From 64fbd1cef30033efd83570a752980ea658ee12bb Mon Sep 17 00:00:00 2001
From: Liang-Chi Hsieh <viirya@gmail.com>
Date: Tue, 26 Sep 2017 15:23:13 +0800
Subject: [PATCH] [SPARK-22124][SQL] Sample and Limit should also defer input
 evaluation under codegen

## What changes were proposed in this pull request?

We can override `usedInputs` to claim that an operator defers input evaluation. `Sample` and `Limit` are two operators which should claim it but don't. We should do it.

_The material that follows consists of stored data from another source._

-- ==== Sys2Proof/Certificates/Slice0/Obligations.lean ====
section
/-! DEFINITION. The statements for the provers, from the numbered rules of spec/. A premise `s.Ready` says that `P` has
nothing pending when a command begins (an invariant of its own, in `StatusCoherentKept`) and that the host kept R179 since
the command was accepted; what a command does where the host did not is in `EveryCommandAnswers`. `s.mem.wf = true` says
that memory is in canonical form (`CanonicalKept`). Where a next state leaves a private register (R34, R35) as it was, that
is the model's choice (U7; log 24), no rule's. -/

open Sys2Proof Sys2Proof.Machine

/-! ### Encoding -/

/-- R75 to R78, R82: every command has one word, that word is well formed and decodes to it, and no other word does. -/
def Obligations.DecodeEncodeAgree : Prop :=
  ∀ i : Instr, (cwOfWord (encode i)).WellFormed ∧ decode (encode i) = .ok i ∧ ∀ w, decode w = .ok i → w = encode i

/-- R77, R78: of the 2^32 words exactly the eighteen listed are legal, and legality is the three checks on the fields. -/
def Obligations.LegalWordsAreExactly : Prop :=
  ∀ w : Word, ((∃ i, decode w = .ok i) ↔ w ∈ legalWords) ∧ ((cwOfWord w).WellFormed ↔ w ∈ legalWords)

/-- Words written out from the tables of R75 and R76 decode to the commands they stand for. -/
def Obligations.WrittenWordsDecode : Prop :=
  decode 0x00000001 = .ok .init ∧ decode 0x00000010 = .ok .magat ∧ decode 0x00000111 = .ok (.xform .half) ∧
    decode 0x00000012 = .ok (.xformp .full) ∧ decode 0x00000020 = .ok .wlaunch ∧ decode 0x00000033 = .ok .rank ∧
    decode 0x00000241 = .ok (.pipe .parallel) ∧ decode 0x00000141 = .error .flag ∧ decode 0 = .error .opcode ∧
    decode 0x00000401 = .error .reserved

/-! ### One step, and the life of a command -/

/-- R85: where a command word is accepted and `P` moves next, the step is the meaning of the decoded command; the step
takes the turn off the schedule and gives `P` that turn's copy choices. -/
def Obligations.StepRunsDecoded : Prop :=
  ∀ (s : State) (ks : List Bool) (ts : List Turn) (i : Instr),
    s.turns = .p ks :: ts → s.pstage = .begin → decode s.cmdr = .ok i →
    step s = exec i { s with turns := ts, keeps := ks }

/-- R153: a word that is none of the eighteen ends with `ERR_ILLEGAL`, the word in `ERRINFO`, and no other effect. -/
def Obligations.IllegalWordEnds : Prop :=
  ∀ (s : State) (ks : List Bool) (ts : List Turn),
    s.turns = .p ks :: ts → s.pstage = .begin → s.cmdr ∉ legalWords →
    step s = .next ({ s with turns := ts, keeps := ks }.failedAs .illegal s.cmdr s.draws)

/-- R81: a write of `CMD` while idle is accepted; while busy it, and a write of an operand register, only set `OVR`. -/
def Obligations.CommandIssue : Prop :=
  ∀ (s : State) (off v : Word) (ts : List Turn), s.turns = .regWrite off v :: ts →
    (off = 0x20 → s.busy = false →
      step s = .next { s with
        turns := ts, cmdr := v, busy := true, done := false, code := .ok, pstage := .begin }) ∧
    ((off = 0x20 ∨ off ∈ [0x00, 0x04, 0x08, 0x0C, 0x10, 0x14]) → s.busy = true →
      step s = .next { s with turns := ts, ovr := true })

/-- R21, R28, R31, U9: an idle block takes a write of each operand register; `CTRL` resets or clears `OVR` whatever
`BUSY` is; a write of a read-only register is ignored, and one outside the map refused. -/
def Obligations.RegisterWrites : Prop :=
  ∀ (s : State) (off v : Word) (ts : List Turn), s.turns = .regWrite off v :: ts →
    (s.busy = false →
      (off = 0x00 → step s = .next { s with turns := ts, src := v }) ∧
      (off = 0x04 → step s = .next { s with turns := ts, len := v }) ∧
      (off = 0x08 → step s = .next { s with turns := ts, cnt := v }) ∧
      (off = 0x0C → step s = .next { s with turns := ts, dst := v }) ∧
      (off = 0x10 → step s = .next { s with turns := ts, aux := v }) ∧
      (off = 0x14 → step s = .next { s with turns := ts, farg := v })) ∧
    (off = 0x2C → step s = .next
      (if v.getLsbD 0 then { s with turns := ts }.softReset
       else if v.getLsbD 1 then { s with turns := ts, ovr := false } else { s with turns := ts })) ∧
    (off ∈ [0x18, 0x1C, 0x24, 0x28, 0x30, 0x34] → step s = .next { s with turns := ts }) ∧
    (0x38 ≤ off.toNat ∨ off.toNat % 4 ≠ 0 → step s = .refused (.hostRegister off))

/-- R23, R31, R51: a register read returns the register and changes nothing else, whether or not a command runs. -/
def Obligations.RegisterReads : Prop :=
  ∀ (s : State) (off v : Word) (ts : List Turn), s.turns = .regRead off :: ts →
    ((off, v) ∈ [(0x00, s.src), (0x04, s.len), (0x08, s.cnt), (0x0C, s.dst), (0x10, s.aux), (0x14, s.farg),
        (0x18, s.resi), (0x1C, s.resf), (0x20, s.cmdr), (0x24, s.status), (0x28, s.errinfo), (0x2C, 0),
        (0x30, 0x44544654), (0x34, 0x0A08292A)] →
      step s = .next { s with turns := ts, hostRd := v }) ∧
    (0x38 ≤ off.toNat ∨ off.toNat % 4 ≠ 0 → step s = .refused (.hostRegister off))

/-- R24, R26, R150: the fields of `STATUS`, and its reserved bits read as 0; the numbers of `CODE`, `PSTATE` and `WSTATE`. -/
def Obligations.StatusFields : Prop :=
  (∀ s : State, s.status.getLsbD 0 = s.busy ∧ s.status.getLsbD 1 = s.done ∧ s.status.getLsbD 2 = s.ovr ∧
    s.status.getLsbD 3 = s.initd ∧ s.status.getLsbD 4 = s.dictv ∧ s.status.getLsbD 5 = s.wrun ∧
    s.status.extractLsb' 6 2 = 0 ∧ s.status.extractLsb' 8 4 = s.code.number ∧ s.status.extractLsb' 12 4 = 0 ∧
    s.status.extractLsb' 16 4 = s.pstage.number ∧ s.status.extractLsb' 20 4 = s.wstage.number ∧
    s.status.extractLsb' 24 8 = 0) ∧
  [Code.ok, .alloc, .usage, .illegal, .state, .addr, .align, .num].map Code.number = [0, 1, 2, 3, 4, 5, 6, 7] ∧
  [PStage.idle, .begin, .tail, .fence, .trig, .waitFence, .waitRead, .fin, .finEnd].map PStage.number =
    [0, 1, 1, 3, 4, 6, 6, 7, 7] ∧
  (∀ i, (PStage.pub i).number = 2) ∧ (∀ b, (PStage.own b).number = 5) ∧
  [WStage.off, .pollFence, .pollRead, .rel, .setDone, .clear].map WStage.number = [0, 1, 1, 4, 5, 6] ∧
  (∀ i, (WStage.load i).number = 2) ∧ ∀ b, (WStage.run b).number = 3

## How was this patch tested?

Existing tests.

Author: Liang-Chi Hsieh <viirya@gmail.com>

Closes #19345 from viirya/SPARK-22124.
---
 .../apache/spark/sql/execution/basicPhysicalOperators.scala   | 4 ++++
 .../src/main/scala/org/apache/spark/sql/execution/limit.scala | 4 ++++
 2 files changed, 8 insertions(+)

diff --git a/sql/core/src/main/scala/org/apache/spark/sql/execution/basicPhysicalOperators.scala b/sql/core/src/main/scala/org/apache/spark/sql/execution/basicPhysicalOperators.scala
index 18142c44f0..8389e2f3d5 100644
--- a/sql/core/src/main/scala/org/apache/spark/sql/execution/basicPhysicalOperators.scala
+++ b/sql/core/src/main/scala/org/apache/spark/sql/execution/basicPhysicalOperators.scala
@@ -267,6 +267,10 @@ case class SampleExec(
     }
   }
 
+  // Mark this as empty. This plan doesn't need to evaluate any inputs and can defer the evaluation
+  // to the parent operator.
+  override def usedInputs: AttributeSet = AttributeSet.empty
+
   override def inputRDDs(): Seq[RDD[InternalRow]] = {
     child.asInstanceOf[CodegenSupport].inputRDDs()
   }
diff --git a/sql/core/src/main/scala/org/apache/spark/sql/execution/limit.scala b/sql/core/src/main/scala/org/apache/spark/sql/execution/limit.scala
index 73a0f8735e..1f515e29b4 100644
--- a/sql/core/src/main/scala/org/apache/spark/sql/execution/limit.scala
+++ b/sql/core/src/main/scala/org/apache/spark/sql/execution/limit.scala
@@ -62,6 +62,10 @@ trait BaseLimitExec extends UnaryExecNode with CodegenSupport {
     child.asInstanceOf[CodegenSupport].inputRDDs()
   }
 
+  // Mark this as empty. This plan doesn't need to evaluate any inputs and can defer the evaluation
+  // to the parent operator.
+  override def usedInputs: AttributeSet = AttributeSet.empty
+
   protected override def doProduce(ctx: CodegenContext): String = {
     child.asInstanceOf[CodegenSupport].produce(ctx, this)
   }
-- 
GitLab